*What you have to do*
Please state how many lines of the listing contain the word "Lighting", giving the number by itself.

*Records for the task*
-- ==== Sys2Proof/Tests/Slice0.lean ====
section
/-! SUPPORT. Tests of the model: well-formedness, the spec's worked examples, one step of the commands, and a witness for the
hypotheses of each statement. -/

set_option Elab.async false

namespace Sys2Proof.Tests

open Sys2Proof Sys2Proof.Machine Sys2Proof.Claims

/-! ### Well-formedness: each check refuses an ill-formed term -/

theorem test_frame_needs_18_slots : (Instr.frameBoundary (List.replicate 17 0) false).wellFormed = false := by decide

theorem test_standard_identifier_has_11_bits :
    (Instr.canFrameArrival { kind := .data, extended := false, ident := 2048, dlc := 0, data := [] }).wellFormed = false := by
  decide

theorem test_frame_carries_its_length :
    (Instr.canFrameArrival { kind := .data, extended := true, ident := 2048, dlc := 9, data := [1] }).wellFormed = false := by
  decide

theorem test_signal_table_has_six_places : (Instr.staleTimerExpiry 6).wellFormed = false := by decide

theorem test_samples_are_6000_or_more :
    (Instr.supplySample 5999).wellFormed = false ∧ (Instr.dipStart 5999).wellFormed = false ∧
      (Instr.dipEnd 5999).wellFormed = false := by decide

theorem test_write_past_the_window : (Instr.ownerMarkWrite 0xFFFF (.half 0)).wellFormed = false := by decide

theorem test_pending_write_past_the_window : (Instr.intPendingWrite 1 (.word 0)).wellFormed = false := by decide

theorem test_last_byte_of_the_window :
    (Instr.ownerMarkWrite 0xFFFF (.byte 0)).wellFormed = true ∧ (Instr.intPendingWrite 3 (.byte 0)).wellFormed = true := by
  decide

/-! ### States -/

/-- A docked part, link ACTIVE, at 1000 ms, with page 0 open and holding the DOCKED record's place. -/
def docked : State :=
  { State.reset with
    inReset := false
    ms := 1000
    link := .active
    scan := { Scanner.reset with pass := true, timer := some 1000 }
    latch := { Latch.reset with
      state := .latched, present := { value := true, run := 0, due := none }
      sense := { value := true, run := 0, due := none } }
    legend := { Legend.reset with shown := .base }
    log := { EventLog.reset with live := true, epoch := 1, page := some { index := 0, count := 1 }, flush := some 1000 }
    mem := [(0x0800, 1), (0x0802, 1), (0x0A00, 1)]
    req := { RequestUnit.reset with sweep := some 1000 } }

/-- A request with its parameters. -/
def query (kind : Nat) (ps : List Word) : Request :=
  { kind := kind, count := ps.length, params := ps, notify := true, mark := false }

/-- The docked part with a request in execution. -/
def asked (kind : Nat) (ps : List Word) (s : State := docked) : State :=
  { s with req := { s.req with current := some (query kind ps) } }

/-- The state after a command, where it answers one. -/
def run (c : Instr) (s : State) : State :=
  match exec c s with
  | .next t => t
  | _ => s

/-- The result code and result words in the cell of the last request taken. -/
def reply (s : State) : Nat × Nat × Nat :=
  let base := 0x0100 + 0x80 * s.req.pointer
  (s.mem.readLe (base + 8) 2, s.mem.readLe (base + 0x40) 4, s.mem.readLe (base + 0x44) 4)

/-- An entry that is DOWN. -/
def held (code : Nat) (route : Route) (time : Time) : KeyEntry :=
  { cond := .down { code := code, layer := .base, route := route, orphaned := false, pressTime := time }
    pressed := true, filter := 0, score := 1 }

def forwards : Route := { forward := true, dock := false, hold := false, chord := false }
def acts : Route := { forward := false, dock := true, hold := false, chord := false }
def holds : Route := { forward := true, dock := false, hold := true, chord := false }

/-- The docked part with an entry replaced. -/
def withEntry (p : Nat) (e : KeyEntry) (s : State := docked) : State := s.putEntry p e

/-- The docked part with the decay counter at `n` and position 3 in quarantine. -/
def counting (n : Nat) : State :=
  let s := withEntry 3 { cond := .quarantined, pressed := false, filter := 0, score := 12 }
  { s with keys := { s.keys with decayCounter := n } }

/-- The frame in which these positions read down. -/
def reading (ps : List Nat) : List Sample :=
  (List.range 144).map fun p => if ps.contains p then .downRead else .upRead

/-! ### The spec's worked examples -/

/-- R132: the table of scaled values. -/
theorem test_scaling_table :
    scaled 2100 5 7 0 = 82 ∧ scaled 65535 65535 0 0 = 65535 ∧ scaled 10 5 7 (-50) = 0 ∧ scaled 127 1 7 0 = 0 ∧
      scaled 300 3 0 32767 = 33667 ∧ scaled 1 1 0 1 = 2 := by decide

/-- R131: 12h and 34h give 4660 BIG at 7, 13330 LITTLE at 0, and 8 BIG at 3 over 6 bits. -/
theorem test_extraction_examples :
    rawField [0x12, 0x34] true 7 16 = 4660 ∧ rawField [0x12, 0x34] false 0 16 = 13330 ∧
      rawField [0x12, 0x34] true 3 6 = 8 ∧ lastByte true 60 8 = 8 ∧ lastByte false 58 6 = 7 ∧ lastByte false 60 8 = 8 := by
  decide

/-- R172: step 9 with the built-in table: 330 by day, 132 at night, 100 at night in a dip; step 1 raised to 20. -/
theorem test_target_table :
    targetDuty Lighting.reset false { step := 9, output := 0 } = 330 ∧
      targetDuty { Lighting.reset with night := true } false { step := 9, output := 0 } = 132 ∧
      targetDuty { Lighting.reset with night := true } true { step := 9, output := 0 } = 100 ∧
      targetDuty { Lighting.reset with night := true } false { step := 1, output := 0 } = 20 := by decide

/-- R21: with press samples 3 the run D D U D D D is accepted at the sixth frame and not the fifth. -/
theorem test_filter_run :
    let after (smps : List Sample) : KeyEntry :=
      smps.foldl (fun e smp => (filterSample KeyTable.reset.settings smp e).1) KeyEntry.reset
    (after [.downRead, .downRead, .upRead, .downRead, .downRead]).pressed = false ∧
      (after [.downRead, .downRead, .upRead, .downRead, .downRead, .downRead]).pressed = true := by decide

/-- R113: 16 held codes make RESYNC records of 5, 5, 5 and 1. -/
theorem test_resync_groups : (resyncBodies 17 (List.range 16)).map (fun b => b.index) = [5, 5, 5, 1] := by decide

/-- R181, R182: the ID register reads 00010264h in ACTIVE, and no read is carried while DOWN. -/
theorem test_id_register :
    (docked.tabletRead 0xFFF0 4).1 = some [0x64, 0x02, 0x01, 0x00] ∧
      ({ docked with link := .down } : State).tabletRead 0xFFF0 4 = (none, { docked with link := .down }) := by
  decide +kernel

/-- R181: a read begun in LOW_POWER brings the link back to ACTIVE and releases WAKE. -/
theorem test_read_wakes_link :
    let s := { docked with link := .lowPower, wake := { Wake.reset with line := some 3000 } }
    (s.tabletRead 0x0800 1) = (some [1], docked) := by decide +kernel

/-- R2: lines 2 and 17 enabled make two slots, and in the second line 17 is asserted alone. -/
theorem test_slots_of_a_pass :
    let s := { docked with scan := { docked.scan with settings := { docked.scan.settings with mask := 0x20004 } } }
    passSlots 0x20004 = [2, 17] ∧ s.assertedLines 1 = 0x20000 ∧
      ({ s with scan := { s.scan with pass := false } } : State).assertedLines 1 = 0 := by decide +kernel

/-- R24: positions 0, 1 and 8 down make 9 a ghost; with 8 up it is none. -/
theorem test_ghost_corner : ghostPasses (reading [0, 1, 8]) 9 = false ∧ ghostPasses (reading [0, 1]) 9 = true := by
  decide +kernel

/-! ### One step of each command -/

/-- R179. -/
theorem test_power_reset : (run .powerReset docked).inReset = true ∧ (run .powerReset docked).mem = [] := by decide +kernel

/-- R154, R171, R184: seated with the hook open, 199 is night, the change count is 0. -/
theorem test_reset_release :
    let t := run (.resetRelease true false false 199) State.reset
    t.latch.state = .unseated ∧ t.light.night = true ∧ t.light.average = 199 ∧ t.changeCount = 0 := by decide +kernel

/-- R4: an expiry under a running pass is skipped and counted. -/
theorem test_frame_timer_skips : (run .frameTimerExpiry docked).scan.skipped = 1 := by decide +kernel

/-- R4: an expiry without a pass begins one, the next 2 ms later. -/
theorem test_frame_timer_begins :
    let t := run .frameTimerExpiry { docked with scan := { docked.scan with pass := false } }
    t.scan.pass = true ∧ t.scan.timer = some 1002 := by decide +kernel

/-- The docked part with position 5 pressed in two frames already. -/
def nearlyPressed : State := withEntry 5 { cond := .up, pressed := false, filter := 2, score := 0 }

/-- R23, R26, R59: the third frame that reads position 5 down latches code 6 and logs a KEY_PRESS. -/
theorem test_frame_takes_press :
    let t := run (.frameBoundary (32 :: List.replicate 17 0) false) nearlyPressed
    ((t.entry 5).latched?.map Latched.code) = some 6 ∧ t.mem.readLe 0x0820 4 = 0x00050001 := by decide +kernel

/-- R11: the frame that makes the idle run 64 enters WATCH. -/
theorem test_frame_enters_watch :
    (run (.frameBoundary (List.replicate 18 0) false) { docked with scan := { docked.scan with idleRun := 63 } }).scan.mode
      = .watch := by decide +kernel

/-- R12. -/
theorem test_sense_leaves_watch :
    (run .senseLineActive { docked with scan := { docked.scan with mode := .watch, pass := false, timer := none } }).scan.timer
      = some 1002 := by decide +kernel

/-- R33: the decay falls in the event of the frame that makes the counter 32, and not in the one before it. -/
theorem test_decay_in_its_frame :
    let t (n : Nat) := run (.frameBoundary (List.replicate 18 0) false) (counting n)
    ((t 30).entry 3).score = 12 ∧ (t 30).keys.decayCounter = 31 ∧
      ((t 31).entry 3).score = 11 ∧ (t 31).keys.decayCounter = 0 := by decide +kernel

/-- R33: CHATTER_DECAY is such a frame; after it, and after the frame boundary that had the decay, it is none. -/
theorem test_decay_command :
    ((run .chatterDecay (counting 31)).entry 3).score = 11 ∧
      run .chatterDecay (run (.frameBoundary (List.replicate 18 0) false) (counting 31)) =
        run (.frameBoundary (List.replicate 18 0) false) (counting 31) := by decide +kernel

/-- R83. -/
theorem test_attention_times_out :
    (run .attentionTimerExpiry
      { docked with chords := { Chords.reset with
          attention := some { chord := 2, started := 0, expiry := 1000 } } }).chords.attention = none := by decide +kernel

/-- The docked part with key 5 held and repeating. -/
def repeating : State :=
  { withEntry 5 (held 6 forwards 500) with
    rep := { RepeatTimer.reset with
      enabled := true, running := some { position := 5, pressTime := 500, delay := true, expiry := 1000 } } }

/-- R88: the first repeat carries count 1 and the next comes 100 ms later. -/
theorem test_first_repeat :
    let t := run .repeatIntervalExpiry repeating
    t.rep.count = 1 ∧ (t.rep.running.map Repeating.expiry) = some 1100 ∧ t.mem.readLe 0x082A 2 = 1 := by decide +kernel

/-- A sleeping tablet with key 5 held. -/
def sleeping : State :=
  { withEntry 5 (held 6 forwards 750) with
    link := .lowPower, wake := { Wake.reset with timer := some { position := 5, pressTime := 750, expiry := 1000 } } }

/-- R91, R92: a key held through the wake hold asserts WAKE for 2000 ms. -/
theorem test_wake : (run .wakeHoldExpiry sleeping).wake.line = some 3000 := by decide +kernel

/-- R93. -/
theorem test_wake_limit :
    (run .wakeLimitExpiry { sleeping with wake := { Wake.reset with line := some 1000 } }).wake.line = none := by
  decide +kernel

/-- R101, R103: the flush timer hands page 0 over and opens page 1. -/
theorem test_flush :
    let t := run .flushTimerExpiry docked
    t.mem.read 0x0800 = 2 ∧ t.log.page = some { index := 1, count := 0 } ∧ t.irq.pending = 1 := by decide +kernel

/-- R191: a word write into staging. -/
theorem test_staging_write :
    ((run (.ownerMarkWrite 0x4001 (.word 0x04030201)) docked).mem.readBytes 0x4000 5) = [0, 1, 2, 3, 4] := by decide +kernel

/-- R100: the owner field of the open page cannot be written. -/
theorem test_open_owner_kept : (run (.ownerMarkWrite 0x0800 (.byte 2)) docked).mem.read 0x0800 = 1 := by decide +kernel

/-- R108, R118: while the link is DOWN the owner byte that an access covers is stored, and the byte beside it is not. -/
theorem test_owner_write_while_down :
    let s := { docked with link := .down, log := EventLog.reset }
    (run (.ownerMarkWrite 0x07FF (.word 0x07070707)) s).mem.readBytes 0x07FF 4 = [0, 7, 0, 1] := by decide +kernel

/-- R191: an opened page has 0 in the header bytes 03h and 08h-0Fh, whatever the tablet stored there. -/
theorem test_opened_header_is_zero :
    let t := run .flushTimerExpiry { docked with mem := (docked.mem.write 0x0A03 9).write 0x0A0F 9 }
    t.log.page = some { index := 1, count := 0 } ∧ t.mem.readBytes 0x0A00 16 = [1, 0, 0, 0, 0, 0, 1, 0, 0, 0, 0, 0, 0, 0, 0, 0] := by
  decide +kernel

/-- A signal entry with this role: 16 bits LITTLE at 0, identifier 100h. -/
def signal (role : Role) (value : Nat) (status : SignalStatus) : Signal :=
  { desc :=
      { role := role, extended := false, ident := 0x100, mask := 0x7FF, big := false, start := 0, length := 16, mult := 1
        shift := 0, offset := 0, stale := 100, delta := 20 }
    val := { value := value, status := status, arrival := some 900, timer := some 1000, reported := some value } }

/-- A frame of identifier 100h with two bytes. -/
def hundred (low high : Byte) : CanFrame :=
  { kind := .data, extended := false, ident := 0x100, dlc := 2, data := [low, high] }

/-- The docked part hearing the bus with one signal. -/
def hearing (g : Signal) : State := { docked with bus := { rate := 500, listening := true, signals := [g] } }

/-- R133: with delta 20 and last reported 50 an arrival of 69 writes nothing and one of 70 writes a record. -/
theorem test_report_delta :
    (run (.canFrameArrival (hundred 69 0)) (hearing (signal .aux 50 .fresh))).log.page = some { index := 0, count := 1 } ∧
      (run (.canFrameArrival (hundred 70 0)) (hearing (signal .aux 50 .fresh))).log.page =
        some { index := 0, count := 2 } := by decide +kernel

/-- R137: in UNKNOWN a SPEED at move_off parks and one above it moves. -/
theorem test_first_speed :
    (run (.canFrameArrival (hundred 30 0)) (hearing (signal .speed 0 .never))).motion.state = .parked ∧
      (run (.canFrameArrival (hundred 31 0)) (hearing (signal .speed 0 .never))).motion.state = .moving := by decide +kernel

/-- R134. -/
theorem test_stale :
    ((run (.staleTimerExpiry 0) (hearing (signal .aux 50 .fresh))).bus.signals.map fun g => (g.val.value, g.val.status))
      = [(50, .stale)] := by decide +kernel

*Solved exercise*
4